I’m sure Al Qaeda will survive for many years to come but its operational abilities may have been compromised to an extent that we could not have believed possible barely a year ago. What I think may happen as a result is that the struggle that originally began in 1998 against Al Qaeda will be subsumed by a struggle against Al Qaeda inspired groups and then against radical Islam more generally. There is plenty of evidence that groups inspired, but not controlled by Al Qaeda pose a huge threat to our security. The arrest of two white Muslim converts on terrorism charges in recent weeks underscores the fact that Wahabbist inspired terror remains a long term threat.

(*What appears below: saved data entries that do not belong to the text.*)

theorem State.cmdDeclare_leads {ps : List Part} {s₀ s : State} {p : ℕ} (hs : Leads ps s₀ s)
    (hp : [Part.outbox, Part.freeCount, Part.regs, Part.ctr, Part.cores, Part.places, Part.groups, Part.pages, Part.mirrors, Part.mirrorPages, Part.arenaWait, Part.poolWait, Part.items, Part.boxes, Part.mem, Part.memPoison, Part.protUnits, Part.tier, Part.fab, Part.links, Part.log] ⊆ ps) : Leads ps s₀ (State.cmdDeclare s p) := by
  unfold State.cmdDeclare
  repeat' first
    | with_reducible assumption
    | with_reducible exact List.Subset.trans (List.Sublist.subset (by decide)) hp
    | with_reducible refine State.flagAccess_leads ?_ ?_
    | with_reducible refine State.cmdResult_leads ?_ ?_
    | with_reducible refine State.loseMajority_leads ?_ ?_
    | with_reducible refine State.declare_leads ?_ ?_
    | with_reducible refine Leads.ite ?_ ?_

theorem State.cmdClearBar_leads {ps : List Part} {s₀ s : State} {p : ℕ} (hs : Leads ps s₀ s)
    (hp : [Part.regs, Part.fab] ⊆ ps) : Leads ps s₀ (State.cmdClearBar s p) := by
  unfold State.cmdClearBar
  repeat' first
    | with_reducible assumption
    | with_reducible exact List.Subset.trans (List.Sublist.subset (by decide)) hp
    | with_reducible refine State.flagAccess_leads ?_ ?_
    | with_reducible refine State.cmdResult_leads ?_ ?_
    | with_reducible refine State.setFab_leads ?_ ?_
    | with_reducible refine State.setMember_leads ?_ ?_
    | with_reducible refine Leads.ite ?_ ?_

theorem State.redirectResults_leads {ps : List Part} {s₀ s : State} {old : ℕ} {new : ℕ} (hs : Leads ps s₀ s)
    (hp : [Part.outbox, Part.freeCount, Part.ctr, Part.fab, Part.links] ⊆ ps) : Leads ps s₀ (State.redirectResults s old new) := by
  unfold State.redirectResults
  repeat' first
    | with_reducible assumption
    | with_reducible exact List.Subset.trans (List.Sublist.subset (by decide)) hp
    | extract_lets
    | with_reducible refine State.setFab_leads ?_ ?_
    | with_reducible refine State.sendMsg_leads ?_ ?_
    | (with_reducible refine Leads.foldl _ ?_ ?_; rotate_left; intro u x hu)

theorem State.inheritRings_leads {ps : List Part} {s₀ s : State}  (hs : Leads ps s₀ s)
    (hp : [Part.freeCount, Part.boxes, Part.host] ⊆ ps) : Leads ps s₀ (State.inheritRings s) := by
  unfold State.inheritRings
  repeat' first
    | with_reducible assumption
    | with_reducible exact List.Subset.trans (List.Sublist.subset (by decide)) hp
    | extract_lets
    | with_reducible refine State.draw_leads ?_ ?_
    | (simp; done)
    | with_reducible refine Leads.boxes_host ?_ ?_ ?_

theorem State.admitMember_leads {ps : List Part} {s₀ s : State} {p : ℕ} (hs : Leads ps s₀ s)
    (hp : [Part.outbox, Part.freeCount, Part.regs, Part.ctr, Part.fab, Part.links] ⊆ ps) : Leads ps s₀ (State.admitMember s p) := by
  unfold State.admitMember
  repeat' first
    | with_reducible assumption
    | with_reducible exact List.Subset.trans (List.Sublist.subset (by decide)) hp
    | extract_lets
    | with_reducible refine State.setFab_leads ?_ ?_
    | with_reducible refine State.setMember_leads ?_ ?_
    | with_reducible refine State.moveLink_leads ?_ ?_
    | with_reducible refine State.pumpPort_leads ?_ ?_
    | with_reducible refine Leads.ite ?_ ?_
    | (with_reducible refine Leads.foldl _ ?_ ?_; rotate_left; intro u x hu)

theorem State.joined_leads {ps : List Part} {s₀ s : State} {src : ℕ} {epoch : ℕ} (hs : Leads ps s₀ s)
    (hp : [Part.outbox, Part.freeCount, Part.regs, Part.ctr, Part.fab, Part.links] ⊆ ps) : Leads ps s₀ (State.joined s src epoch) := by
  unfold State.joined
  repeat' first
    | with_reducible assumption
    | with_reducible exact List.Subset.trans (List.Sublist.subset (by decide)) hp
    | extract_lets
    | with_reducible refine State.draw_leads ?_ ?_
    | with_reducible refine State.setFab_leads ?_ ?_
    | with_reducible refine State.admitMember_leads ?_ ?_
    | with_reducible refine State.changed_leads ?_ ?_

theorem State.takeHeartbeat_leads {ps : List Part} {s₀ s : State} {src : ℕ} {budget : ℕ} (hs : Leads ps s₀ s)
    (hp : [Part.fab] ⊆ ps) : Leads ps s₀ (State.takeHeartbeat s src budget) := by
  unfold State.takeHeartbeat
  repeat' first
    | with_reducible assumption
    | extract_lets
    | with_reducible refine State.setFab_leads ?_ ?_
    | with_reducible refine Leads.ite ?_ ?_

theorem State.takeMember_leads {ps : List Part} {s₀ s : State} {src : ℕ} {msg : MemberMsg} (hs : Leads ps s₀ s)
    (hp : [Part.outbox, Part.freeCount, Part.pins, Part.time, Part.regs, Part.ctr, Part.cores, Part.places, Part.groups, Part.pages, Part.mirrors, Part.mirrorPages, Part.arenaWait, Part.poolWait, Part.items, Part.nextItem, Part.gang, Part.boxes, Part.mem, Part.memPoison, Part.protUnits, Part.hbm, Part.dies, Part.held, Part.tier, Part.cb, Part.fab, Part.links, Part.host, Part.log, Part.fw, Part.sec, Part.pwr, Part.test, Part.side] ⊆ ps) : Leads ps s₀ (State.takeMember s src msg) := by
  unfold State.takeMember
  repeat' first
    | with_reducible assumption
    | with_reducible exact List.Subset.trans (List.Sublist.subset (by decide)) hp
    | extract_lets
    | with_reducible refine State.takeHeartbeat_leads ?_ ?_
    | with_reducible refine State.noteBundle_leads ?_ ?_
    | with_reducible refine State.setFab_leads ?_ ?_
    | with_reducible refine State.selfFence_leads ?_ ?_
    | with_reducible refine State.applyDeath_leads ?_ ?_
    | with_reducible refine State.followEpoch_leads ?_ ?_
    | with_reducible refine State.applyPromotion_leads ?_ ?_
    | with_reducible refine State.admitMember_leads ?_ ?_
    | with_reducible refine State.setMember_leads ?_ ?_
    | with_reducible refine State.redirectResults_leads ?_ ?_
    | with_reducible refine State.takeTables_leads ?_ ?_
    | with_reducible refine State.routeGo_leads ?_ ?_
    | with_reducible refine Leads.ite ?_ ?_
    | split

theorem State.joinFailed_leads {ps : List Part} {s₀ s : State} {p : ℕ} {step : ℕ} (hs : Leads ps s₀ s)
    (hp : [Part.regs, Part.fab, Part.log] ⊆ ps) : Leads ps s₀ (State.joinFailed s p step) := by
  unfold State.joinFailed
  repeat' first
    | with_reducible assumption
    | with_reducible exact List.Subset.trans (List.Sublist.subset (by decide)) hp
    | extract_lets
    | with_reducible refine State.event_leads ?_ ?_
    | with_reducible refine State.setFab_leads ?_ ?_
    | with_reducible refine State.setMember_leads ?_ ?_
    | with_reducible refine Leads.ite ?_ ?_

theorem State.joinAt_leads {ps : List Part} {s₀ s : State} {r : JoinReq} (hs : Leads ps s₀ s)
    (hp : [Part.outbox, Part.freeCount, Part.regs, Part.ctr, Part.fab, Part.links, Part.log] ⊆ ps) : Leads ps s₀ (State.joinAt s r) := by
  unfold State.joinAt
  repeat' first
    | with_reducible assumption
    | with_reducible exact List.Subset.trans (List.Sublist.subset (by decide)) hp
    | extract_lets
    | with_reducible refine State.joinFailed_leads ?_ ?_
    | with_reducible refine State.floodMsg_leads ?_ ?_
    | with_reducible refine State.relaySet_leads ?_ ?_
    | with_reducible refine State.admitMember_leads ?_ ?_
    | with_reducible refine State.setEpoch_leads ?_ ?_
    | with_reducible refine State.setFab_leads ?_ ?_
    | with_reducible refine State.event_leads ?_ ?_
    | with_reducible refine State.bump_leads ?_ ?_
    | with_reducible refine State.startRoutes_leads ?_ ?_
    | with_reducible refine Leads.ite ?_ ?_

theorem State.formAs_leads {ps : List Part} {s₀ s : State} {mgr : ℕ} {present : List ℕ} {a1 : List ℕ} (hs : Leads ps s₀ s)
    (hp : [Part.regs, Part.fab, Part.links] ⊆ ps) : Leads ps s₀ (State.formAs s mgr present a1) := by
  unfold State.formAs
  repeat' first
    | with_reducible assumption
    | with_reducible exact List.Subset.trans (List.Sublist.subset (by decide)) hp
    | extract_lets
    | with_reducible refine State.setFab_leads ?_ ?_
    | with_reducible refine State.changed_leads ?_ ?_
    | (simp; done)
    | with_reducible refine Leads.links ?_ ?_ ?_

theorem State.modChecker_leads {ps : List Part} {s₀ s : State} {n : ℕ} {l : ℕ} {f : Checker → Checker} (hs : Leads ps s₀ s)
    (hp : [Part.test] ⊆ ps) : Leads ps s₀ (State.modChecker s n l f) := by
  unfold State.modChecker
  repeat' first
    | with_reducible assumption
    | with_reducible refine Leads.test ?_ ?_

theorem State.hostLink_leads {ps : List Part} {s₀ s : State} {speed : ℕ} {an : ℕ} {lock : Bool} (hs : Leads ps s₀ s)
    (hp : [Part.regs, Part.host, Part.log] ⊆ ps) : Leads ps s₀ (State.hostLink s speed an lock) := by
  unfold State.hostLink
  repeat' first
    | with_reducible assumption
    | with_reducible exact List.Subset.trans (List.Sublist.subset (by decide)) hp
    | extract_lets
    | with_reducible refine State.event_leads ?_ ?_
    | with_reducible refine State.changed_leads ?_ ?_
    | with_reducible refine Leads.host ?_ ?_

theorem State.patBad_leads {ps : List Part} {s₀ s : State} {n : ℕ} (hs : Leads ps s₀ s)
    (hp : [Part.regs] ⊆ ps) : Leads ps s₀ (State.patBad s n) := by
  unfold State.patBad
  repeat' first
    | with_reducible assumption
    | with_reducible refine State.flagAccess_leads ?_ ?_

theorem State.patternWrite_leads {ps : List Part} {s₀ s : State} {n : ℕ} {v : ℕ} (hs : Leads ps s₀ s)
    (hp : [Part.outbox, Part.regs, Part.host, Part.log, Part.test] ⊆ ps) : Leads ps s₀ (State.patternWrite s n v) := by
  unfold State.patternWrite
  repeat' first
    | with_reducible assumption
    | with_reducible exact List.Subset.trans (List.Sublist.subset (by decide)) hp
    | extract_lets
    | with_reducible refine State.flagAccess_leads ?_ ?_
    | with_reducible refine State.patBad_leads ?_ ?_
    | with_reducible refine State.setReg_leads ?_ ?_
    | with_reducible refine State.modChecker_leads ?_ ?_
    | with_reducible refine State.emit_leads ?_ ?_
    | with_reducible refine State.hostLink_leads ?_ ?_
    | with_reducible refine Leads.ite ?_ ?_
    | (with_reducible refine Leads.foldl _ ?_ ?_; rotate_left; intro u x hu)

theorem State.countOn_leads {ps : List Part} {s₀ s : State} {n : ℕ} {l : ℕ} (hs : Leads ps s₀ s)
    (hp : [Part.freeCount, Part.test] ⊆ ps) : Leads ps s₀ (State.countOn s n l) := by
  unfold State.countOn
  repeat' first
    | with_reducible assumption
    | with_reducible exact List.Subset.trans (List.Sublist.subset (by decide)) hp
    | extract_lets
    | with_reducible refine State.draw_leads ?_ ?_
    | with_reducible refine State.modChecker_leads ?_ ?_
    | with_reducible refine Leads.ite ?_ ?_

theorem State.prbsErrRead_leads {ps : List Part} {s₀ s : State} {n : ℕ} {l : ℕ} (hs : Leads ps s₀ s)
    (hp : [Part.freeCount, Part.regs, Part.test] ⊆ ps) : Leads ps s₀ (State.prbsErrRead s n l).1 := by
  unfold State.prbsErrRead
  repeat' first
    | with_reducible assumption
    | with_reducible exact List.Subset.trans (List.Sublist.subset (by decide)) hp
    | extract_lets
    | with_reducible refine State.countOn_leads ?_ ?_
    | with_reducible refine State.setReg_leads ?_ ?_

end Sys2Proof.Machine
end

Even if that threat diminishes a nuclear armed Iran and its protégé groups in the Middle East will perhaps pose the most challenging questions in the coming century. And then there is Islam itself, can an unreformed and often supremacist religion be fully integrated into the modern world? I have yet to see anyone in power address this question in a calm and reasonable manner. The war against terrorism, religious dogma and fascism will surely continue far into the future.
While I would not be surprised if it carries out further mass casualty attacks in the near future, Al Qaeda’s star may fall far quicker than we imagined was possible in 2001. Provided that the West keeps up the pressure and doesn’t loose its resolve Al Qaeda will continue to disappear from the public consciousness. Bin Laden may never be brought to justice but he may become the next best thing, an irrelevance. Yet ten years into the Long War it is worth remembering that other cliché to come out of Ulster’s troubles; we have to be lucky all the time, they only have to be lucky once.